Another example of how these villages offer a microcosmic view of a common pattern across the whole district is the role transportation played in determining the fate of Muskoka's small early settlements. While the arterial colonization roads were engineered by government, an untold number of offshoot roads within the district were built by settlers themselves. The rough Canadian Shield landscape made these crude routes hazardous passageways at the best of times, but the advent of steamboats enabled Windermere, Port Sydney and Rosseau to surge ahead during the ice-free months of lake and river navigation. The tourism trade really flourished once railway tracks penetrated Muskoka, bringing summer visitors and their baggage to connect at wharfs with the numerous steamboats that in turn docked at the growing lodges and resorts, as Richard Tately documents so well.

By the same token, the route of a railway could be the death-knell for a by-passed community, as George Johnson shows when Port Sydney, "which aspired to be the metropolis of northern Muskoka," did not get train service because the tracks north to Huntsville were laid west of the village.

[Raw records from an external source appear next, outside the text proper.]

/-- Settles O7: the access is made while the reset input is released; a held write changes the response, and at most
loses the buffers. -/
theorem stepMakesTheHostAccess : Obligations.StepMakesTheHostAccess := by
  intro s a rest hturns
  refine ⟨fun hreset => step_host_released hreset hturns, fun hreset => ?_⟩
  rw [step_host_held hreset hturns]
  refine ⟨fun w o ha => by rw [ha, heldAccess], fun w o d _ => ⟨_, rfl, ?_⟩⟩
  obtain ⟨error, data, hheld | hheld⟩ := heldAccess_cases a { s with turns := rest }
  · rw [hheld]
    exact ⟨rfl, .inl ⟨rfl, rfl, rfl⟩⟩
  · rw [hheld]
    exact ⟨rfl, .inr fun b k => by cases b <;> rfl⟩

/-- Settles O8: each kind of turn, and the empty schedule, has a next state. -/
theorem noStepStops : Obligations.NoStepStops := by
  intro s
  cases hturns : s.turns with
  | nil => exact step_unscheduled hturns ▸ exists_engineTurn s
  | cons turn rest =>
    cases turn with
    | host a => exact ⟨_, step_host hturns⟩
    | engine => exact step_engine hturns ▸ exists_engineTurn _
    | resetInput level => exact ⟨_, step_resetInput hturns⟩

/-- Settles O9: the engine's turn completes the command, which keeps IE, CMD and the schedule. -/
theorem commandInFlightCompletes : Obligations.CommandInFlightCompletes := by
  intro s rest hbusy hturns
  obtain ⟨t, hstep, hidle, hdone, hrest, hcmd, hie, -⟩ := exists_step_completion hbusy hturns
  exact ⟨t, hstep, hidle, hdone, hrest, hcmd, hie⟩

end Sys2Proof.Machine
end

section
/-! PROOFS. The block is either running, with six clauses of the invariant to keep, or held in reset, in a state that
R281 fixes; what each agent's turn does to either, and the statements on the invariant and on the reset input
(spec/10_state.md R23, R31 to R33, R41, R42; spec/70_reset_and_hazards.md R280, R281; log 2). -/

namespace Sys2Proof.Machine

/-! ## Buffers, REPLY and LENFIELD -/

/-- The clauses of the invariant about what a command's pseudocode writes. -/
structure SoundContents (s : State) : Prop where
  pbuf : s.pbuf.wf
  fbuf : s.fbuf.wf
  reply : ReplyLegal s
  lenfield : LenfieldConsistent s

theorem lenfieldConsistent_of_eq_zero {s : State} (h : s.lenfield = 0) : LenfieldConsistent s := by
  rw [LenfieldConsistent, h]
  decide

namespace SoundContents

variable {s : State}

theorem setRes (h : SoundContents s) (v : BitVec 64) : SoundContents (s.setRes v) := { h with }

theorem setOpbLow (h : SoundContents s) (v : BitVec 16) : SoundContents (s.setOpbLow v) := { h with }

theorem setFlen (h : SoundContents s) (n : BitVec 16) : SoundContents { s with flen := n } := { h with }

theorem setPlen (h : SoundContents s) (n : BitVec 16) : SoundContents { s with plen := n } := { h with }

/-- A write inside a buffer keeps both buffers canonical (log 2). -/
theorem writeBytes (h : SoundContents s) (b : Buf) {a : Nat} {bytes : List Byte} (hfit : inBounds a bytes.length) :
    SoundContents (s.writeBytes b a bytes) := by
  cases b with
  | pbuf => exact { h with pbuf := writeCells_wf s.pbuf a bytes h.pbuf hfit }
  | fbuf => exact { h with fbuf := writeCells_wf s.fbuf a bytes h.fbuf hfit }

/-- A judged frame answers ACK or NAK, and VALUE of LENFIELD is the reading of RAW (10_state.md R31, R33). -/
theorem judgeFrame (h : SoundContents s) (n : Nat) : SoundContents (s.judgeFrame n) where
  pbuf := h.pbuf
  fbuf := h.fbuf
  reply := by
    change verdict (s.frameOk n) = 0 ∨ verdict (s.frameOk n) = Config.ack ∨ verdict (s.frameOk n) = Config.nak
    cases s.frameOk n <;> decide
  lenfield := by
    have hvalue : (bcdValue s.frameLen).2 < 2 ^ 16 := by have := bcdValue_le s.frameLen; omega
    change ((BitVec.ofNat 16 (bcdValue s.frameLen).2 ++ s.frameLen).extractLsb' 16 16).toNat =
      (bcdValue ((BitVec.ofNat 16 (bcdValue s.frameLen).2 ++ s.frameLen).extractLsb' 0 16)).2
    rw [BitVec.extractLsb'_append_eq_left, BitVec.extractLsb'_append_eq_right, toNat_ofNat_of_lt hvalue]

end SoundContents

/-! ## The pseudocode of each command -/

/-- The result, when it is no error, has sound contents and sets LENMATCH only with LENBCD (10_state.md R32). -/
def SoundResult : Result → Prop
  | .ok (f, u) => (f.lenmatch = true → f.lenbcd = true) ∧ SoundContents u
  | .error _ => True

namespace SoundResult

/-- A result without LENMATCH. -/
theorem ok {f : Flags} {u : State} (h : SoundContents u) (hf : f.lenmatch = false) : SoundResult (.ok (f, u)) :=
  ⟨fun hmatch => absurd (hf.symm.trans hmatch) Bool.false_ne_true, h⟩

/-- A check that raises an error when it fails. -/
theorem guarded {c : Prop} [Decidable c] {e : ErrCode} {r : Result} (h : ¬ c → SoundResult r) :
    SoundResult (if c then .error e else r) := by
  split
  · trivial
  · exact h ‹_›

The story of these three Muskoka villages highlights another truth about small settlements: loss of even a single anchor of the local economy (a shingle mill, a cheese factory, a competitive link to the larger transportation network, or a principal resort) could transform the community from a place of rising expectations and dynamic energy into a sleepy back-water, or even a ghost town. Johnson gives examples of settlements Seeley and Candytown near Port Sydney that rose and fell in a single generation.

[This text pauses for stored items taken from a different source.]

-- ==== Sys2Proof/Machine/Flags.lean ====
section
/-! DEFINITION. The machine has no status flag, condition code or predicate (10_state.md R15). What the instructions test
in their place is here: the control fields and the conditions built from them (10_state.md section 6, 60_exceptions.md
R110, R118). -/

namespace Sys2Proof.Machine

/-- `EL2Enabled()`: abstract, but it implies `HaveEL(EL2)` (60_exceptions.md R119; log 11). -/
def el2Enabled (c : Config) (pe : PE) : Bool := c.haveEL2 && pe.el2EnabledReads

/-- `IsHCRXEL2Enabled()`: abstract (00_scope.md R4; log 11). -/
def hcrxEl2Enabled (pe : PE) : Bool := pe.hcrxEl2EnabledReads

/-- `VMID[]`: abstract (10_state.md R21; log 11). -/
def currentVMID (pe : PE) : VMIDValue := pe.vmidReads

/-- `SecurityStateAtEL(el)`: the same value for EL1 and EL2 (10_state.md R19). -/
def securityStateAtEL (c : Config) (pe : PE) (_el : EL) : SecState :=
  if c.haveEL3 then
    (if c.featRME then .ofNSENS (pe.scrEl3.nse ++ pe.scrEl3.ns) else .ofNS pe.scrEl3.ns)
  else c.secStateNoEL3

/-- `HCR_EL2.<E2H, TGE>` as read: `00` where EL2 is not implemented (10_state.md R16; log 14). -/
def hcrE2HTGE (c : Config) (pe : PE) : BitVec 2 :=
  if c.haveEL2 then pe.hcrEl2.e2h ++ pe.hcrEl2.tge else 0b00#2

/-- The trap of both variants through `HCR_EL2.TTLB` (60_exceptions.md R110, R118). -/
def ttlbTrap (c : Config) (pe : PE) : Bool := el2Enabled c pe && pe.hcrEl2.ttlb == 1#1

/-- The fine-grained trap of `TLBIP VAE1` through `HFGITR_EL2.TLBIVAE1` (60_exceptions.md R110). -/
def fineGrainedTrap (c : Config) (pe : PE) : Bool :=
  el2Enabled c pe && c.featFGT && (!c.haveEL3 || pe.scrEl3.fgten == 1#1) && pe.hfgitrEl2.tlbivae1 == 1#1

/-- The fine-grained trap of `TLBIP VAE1NXS`: two more conjuncts (60_exceptions.md R110). -/
def fineGrainedTrapNXS (c : Config) (pe : PE) : Bool :=
  el2Enabled c pe && c.featFGT && (!c.haveEL3 || pe.scrEl3.fgten == 1#1)
    && c.featHCX && (!hcrxEl2Enabled pe || pe.hcrxEl2.fgtnxs == 0#1)
    && pe.hfgitrEl2.tlbivae1 == 1#1

/-- Which PEs an execution at EL1 reaches: `HCR_EL2.FB` forces the broadcast (60_exceptions.md R118). -/
def shareabilityAtEL1 (c : Config) (pe : PE) : Shareability :=
  if el2Enabled c pe && pe.hcrEl2.fb == 1#1 then .ish else .nsh

/-- Which accesses `TLBIP VAE1` waits for at EL1: `HCRX_EL2.FnXS` excludes XS accesses (60_exceptions.md R118). -/
def attrAtEL1 (c : Config) (pe : PE) : TlbiAttr :=
  if c.featXS && c.featHCX && hcrxEl2Enabled pe && pe.hcrxEl2.fnxs == 1#1 then .excludeXS else .allAttr

end Sys2Proof.Machine
end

Sometimes the demise of a local hotel, and the consequent devastation to the village economy, came hand-in-hand with changing patterns in tourism, as a gradual falling-off of business set in. Other times it happened overnight, with a fire.

The villages of Port Sydney, Windermere and Rosseau experienced, as these books illustrate so clearly, major ebbs and flows as a new enterprise started or and existing operation closed. For a small village, community fate can turn on a single event.

Such a prospect of decline faced Windermere, where the Aitkin family's homestead had expanded over the decades through a series of bold and artful additions to become "The Lady of the Lake." Then on the night of February 27, 1996 a disastrous fire, during filming of the movie "A Long Kiss Goodbye," resulted in the historic resort burning to the ground. Windermere House had seemingly met the same incendiary fate that ended so many legendary resort hotels whose stories are also told in these books.

These accounts do not delve into the murky realm of accidental fire, arson, and insurance claims. For instance at Port Sydney, the popular Germanic resort "Grunwald," built to resemble a German Black Forest castle and attracting people for dances and entertainment from all around Mary Lake with frequent special evening excursions aboard the steamer Gem arriving from Huntsville, suddenly lost business with outbreak of war in 1914 as anti-German feeling swept Muskoka, forcing the proprietors to close the place. The very same night the war ended in November 1918, the Grunwald burned to the ground. Johnson ventures no further than to say this happened "mysteriously." The same could be said of other resorts which turned to smoldering ashes.

As for Windermere House, however, the story is almost unique in Muskoka, since the fire was not a goodbye kiss. The hotel was rebuilt to resemble the style and elegance of the original, but to current codes and standards, and reopened in time for the 1997 summer season. Author Tatley salutes owners James Twiss and William Wakefield "for demonstrating the courage and foresight" to rebuild the beautiful resort after the fire, "tastefully restoring one of Lake Rosseau's loveliest landmarks and an essential component of the Muskoka scene." Tatley added a larger truth when he continued, they "may have saved the village of Windermere itself from oblivion."

These books, offering richly illustrated Muskoka history in up-close glimpses through stunning photographs and unvarnished details of village life in Rosseau, Port Sydney, and Windermere, likewise save the deeply moving saga of our district's story from oblivion.